A terabyte volume for data (archived software, DVR content, etc).
A 500+GB volume for "home" data. Documents, images, software projects, etc.
A terabyte volume for backing up particular data from the other two locations.
This box will have a TV Tuner card, also.
Then, I want a few thin-ish clients around the house. I want them to boot from little USB flash drives (no internal HDD) or possibly even over PXE and TFTP, and mount the software/DVR volume over the network. Then boot to a generic guest account automatically and connect to a MythTV environment.
I want the ability to log out that guest account on demand, and log in to a user-specific environment (root, me, etc).
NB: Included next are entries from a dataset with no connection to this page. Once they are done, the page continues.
variable {s s' : State} {n : Nat} {t u : Translating}

/-- A new cache is a translation's to write. -/
theorem Translated.cached (t : Translating) (c : Tlb) : Translated t { t with tlb := c } :=
  ⟨rfl, and_not_eq_zero_iff.2 fun _ bit => bit⟩

/-- So is a latch on top of it, which accumulates its bits (60_exceptions R174). -/
theorem Translated.latched (t : Translating) (c : Tlb) (bits : Word) (addr : Quad) (psid : Sid) :
    Translated t (latchFault { t with tlb := c } bits addr psid) := by
  refine ⟨rfl, and_not_eq_zero_iff.2 fun i bit => ?_⟩
  rw [latchFault_faultStatus, BitVec.getLsbD_or, bit, Bool.true_or]

theorem Translated.xlateS1 {P : Params} {t' : Translating} {r : Request} {res : XlateResult}
    (h : xlateS1 P t r = .finished t' res) : Translated t t' := by
  obtain rfl | ⟨b, rfl, -⟩ := xlateS1_finished h
  · exact .cached t' t'.tlb
  · exact .latched t t.tlb _ _ _

theorem Translated.xlateS2 (z : PageSize) (t : Translating) (r : Request) (w : WalkResult) :
    Translated t (xlateS2 z t r w).1 := by
  obtain ⟨c, -, h | ⟨b, h, -⟩⟩ := xlateS2_cases z t r w
  all_goals rw [h]
  · exact .cached t c
  · exact .latched t c _ _ _

/-- The instances are as before, but for one that was translated on. -/
def OnlyTranslates (s s' : State) : Prop :=
  s'.insts = s.insts ∨ ∃ n t u, s.insts[n]? = some (.translating t) ∧
    s'.insts = (s.setInst n u).insts ∧ Translated t u

theorem OnlyTranslates.translated (h : OnlyTranslates s s')
    (ht : s.insts[n]? = some (.translating t)) (hu : s'.insts[n]? = some (.translating u)) :
    Translated t u := by
  obtain same | ⟨m, v, v', hv, written, translated⟩ := h
  · rw [same, ht] at hu
    cases hu
    exact .cached t t.tlb
  · rw [written] at hu
    by_cases own : n = m
    · subst own
      cases ht.symm.trans hv
      cases hu.symm.trans (setInst_at hv v')
      exact translated
    · rw [setInst_other own, ht] at hu
      cases hu
      exact .cached t t.tlb

/-- The step that receives an `XLATE` writes its instance with the end of S1, or writes none. -/
theorem execXlate_onlyTranslates {sid : Sid} {wantR wantW : Bool} {iova : Quad}
    (h : execXlate n sid wantR wantW iova s = .next s') : OnlyTranslates s s' := by
  obtain ⟨t, ht, e⟩ := onInst_next h
  split at e
  · dsimp only at e
    split at e <;> cases e
    · rename_i t' res finished
      exact .inr ⟨n, t, t', ht, rfl, .xlateS1 finished⟩
    · exact .inl rfl
  · cases e

/-- A turn of a request writes its instance with the end of S2, or writes none. -/
theorem requestStep_onlyTranslates {ticket : Nat} (h : requestStep ticket s = .next s') :
    OnlyTranslates s s' := by
  obtain ⟨f, -, -, hs⟩ := requestStep_next h
  obtain ⟨level, base, -, rfl⟩ | ⟨w, -, -, rfl⟩ | ⟨w, r, t, -, -, ht, rfl⟩ := flightStep_next hs
  · exact .inl rfl
  · exact .inl rfl
  · exact .inr ⟨r.inst, t, _, ht, rfl, .xlateS2 _ t r w⟩

end Writes

/-- Settles O50: both kinds of step keep the engine's frame and every entry, and write an instance only as a
translation may. -/
theorem translationWritesOnlyCacheAndFaults : Obligations.TranslationWritesOnlyCacheAndFaults := by
  intro s s' n t t' h ht ht'
  have kept : (∃ target, EngineFrame target s s') ∧ EntriesKept s s' ∧ OnlyTranslates s s' := by
    obtain ⟨m, q, r, w, iova, h⟩ | ⟨k, h⟩ := h
    · exact ⟨⟨_, exec_frame h⟩, execXlate_entriesKept h, execXlate_onlyTranslates h⟩
    · exact ⟨requestStep_frame h, requestStep_entriesKept h, requestStep_onlyTranslates h⟩
  obtain ⟨⟨target, frame⟩, entries, writes⟩ := kept
  obtain ⟨rest, bits⟩ := writes.translated ht ht'
  exact ⟨rest, entries n t t' ht ht', bits, frame.mem, frame.holes, frame.params, frame.inputs⟩

end Sys2Proof.Machine
end

section
/-! The InvalidateController's operations (44_invalidate_controller): the mask a write selects, the halves of a target
set, and one rule for each step of the deferred task (R162). -/

namespace Sys2Proof.Machine

/-! ## The operation word -/

theorem getLsbD_selectedFrom (v : Word) (sets : List Quad) (k b : Nat) :
    (selectedFrom v k sets).getLsbD b = true ↔
      ∃ j x, sets[j]? = some x ∧ v.getLsbD (8 + (k + j)) = true ∧ x.getLsbD b = true := by
  induction sets generalizing k with
  | nil => simp [selectedFrom]
  | cons y sets ih =>
    have head : (if v.getLsbD (8 + k) then y else 0).getLsbD b = true ↔
        v.getLsbD (8 + k) = true ∧ y.getLsbD b = true := by
      cases v.getLsbD (8 + k) <;> simp
    have shift (j : Nat) : k + 1 + j = k + (j + 1) := by omega
    simp only [selectedFrom, BitVec.getLsbD_or, Bool.or_eq_true, head, ih, shift]
    constructor
    · rintro (named | ⟨j, x, at_j, named⟩)
      · exact ⟨0, y, rfl, named⟩
      · exact ⟨j + 1, x, at_j, named⟩
    · rintro ⟨_ | j, x, at_j, named⟩
      · cases at_j
        exact .inl named
      · exact .inr ⟨j, x, at_j, named⟩

/-- A bit of the selected mask is a bit of a selected target set (44 R155). -/
theorem getLsbD_selectedMask (v : Word) (sets : List Quad) (b : Nat) :
    (selectedMask v sets).getLsbD b = true ↔
      ∃ k x, sets[k]? = some x ∧ v.getLsbD (8 + k) = true ∧ x.getLsbD b = true := by
  simpa only [selectedMask, Nat.zero_add] using getLsbD_selectedFrom v sets 0 b

theorem selectedMask_eq_zero {v : Word} {sets : List Quad}
    (h : ∀ (k : Nat) (x : Quad), sets[k]? = some x → v.getLsbD (8 + k) = true → x = 0) :
    selectedMask v sets = 0 := by
  refine BitVec.eq_of_getLsbD_eq fun b _ => (Bool.eq_false_iff.2 ?_).trans BitVec.getLsbD_zero.symm
  rw [Ne, getLsbD_selectedMask]
  rintro ⟨k, x, at_k, selected, bit⟩
  simp [h k x at_k selected] at bit

/-- Settles O15: the mask is the one the write selects, and of the two things a write can do it is the acceptance. -/
theorem wrTlbOpAcceptsInvalidate : Obligations.WrTlbOpAcceptsInvalidate := by
  intro s n t v mask ht idle opcode nonzero bits
  have selected : mask = selectedMask v t.targetSets :=
    BitVec.eq_of_getLsbD_eq fun b lt =>
      Bool.eq_iff_iff.2 ((bits b lt).trans (getLsbD_selectedMask v t.targetSets b).symm)
  subst selected
  refine (busWrite_at ht _).trans ?_
  obtain ⟨-, busy | other | empty⟩ | ⟨-, -, -, accepted⟩ := writeTlbOp_cases s.params.nSets t v
  · cases busy.symm.trans idle
  · exact absurd opcode other
  · exact absurd empty nonzero
  · rw [accepted]
    rfl

/-- To write an instance as it is changes nothing. -/
theorem setInst_same {s : State} {n : Nat} {t : Translating}
    (ht : s.insts[n]? = some (.translating t)) : s.setInst n t = s := by
  obtain ⟨lt, at_n⟩ := List.getElem?_eq_some_iff.1 ht
  rw [State.setInst, ← at_n, List.set_getElem_self]

/-- Settles O16: each of the three cases excludes the acceptance. -/
theorem wrTlbOpOtherwiseIgnored : Obligations.WrTlbOpOtherwiseIgnored := by
  intro s n t v ht ignored
  have same : writeTlbOp s.params.nSets t v = t := by
    obtain ⟨same, -⟩ | ⟨idle, opcode, nonzero, -⟩ := writeTlbOp_cases s.params.nSets t v
    · exact same
    · obtain busy | other | empty := ignored
      · cases busy.symm.trans idle
      · exact absurd opcode other
      · exact absurd (selectedMask_eq_zero empty) nonzero
  refine (busWrite_at ht _).trans ?_
  rw [same, setInst_same ht]

/-! ## The target sets -/

section TargetSets

variable {s : State} {n k : Nat} {t : Translating} {x : Quad}

theorem readTargetSet_at (ht : s.insts[n]? = some (.translating t)) (hx : t.targetSets[k]? = some x)
    (half : Quad → Word) : readTargetSet n k s half = .next (s.emit (.readValue n (half x))) := by
  rw [readTargetSet, onInst_at ht, hx]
Can I install Ubuntu or another distro to a USB flash drive? Or do I have to get a SATA/IDE adapter doo-dad like G98 was doing awhile ago? I think a local flash drive would perform better for my multimedia objectives than a PXE/TFTP environment.
I want /home and another location (/tv, probably) to be mounted either via NFS or iSCSI. I think iSCSI can only be connected to a 1:1 ratio over the network (only 1 client can connect to an iSCSI resource at a time, IIRC), so probably NFS. I want authentication to be controlled from a central resource (the box that has HDD's will run some LDAP or similar authentication mechanism).
And: Anyone have any knowledgeable work-arounds for the fact that NetFlix on demand doesn't work on Linux? Aside from a virtualPC installation? I guess I could have a default "guest" account for mythTV related use, and a logout/login process for a user called "netflix" that launches a VirtualBox VM in full screen mode, but if that user logs in at more than one terminal in the network then I could have problems with the VM.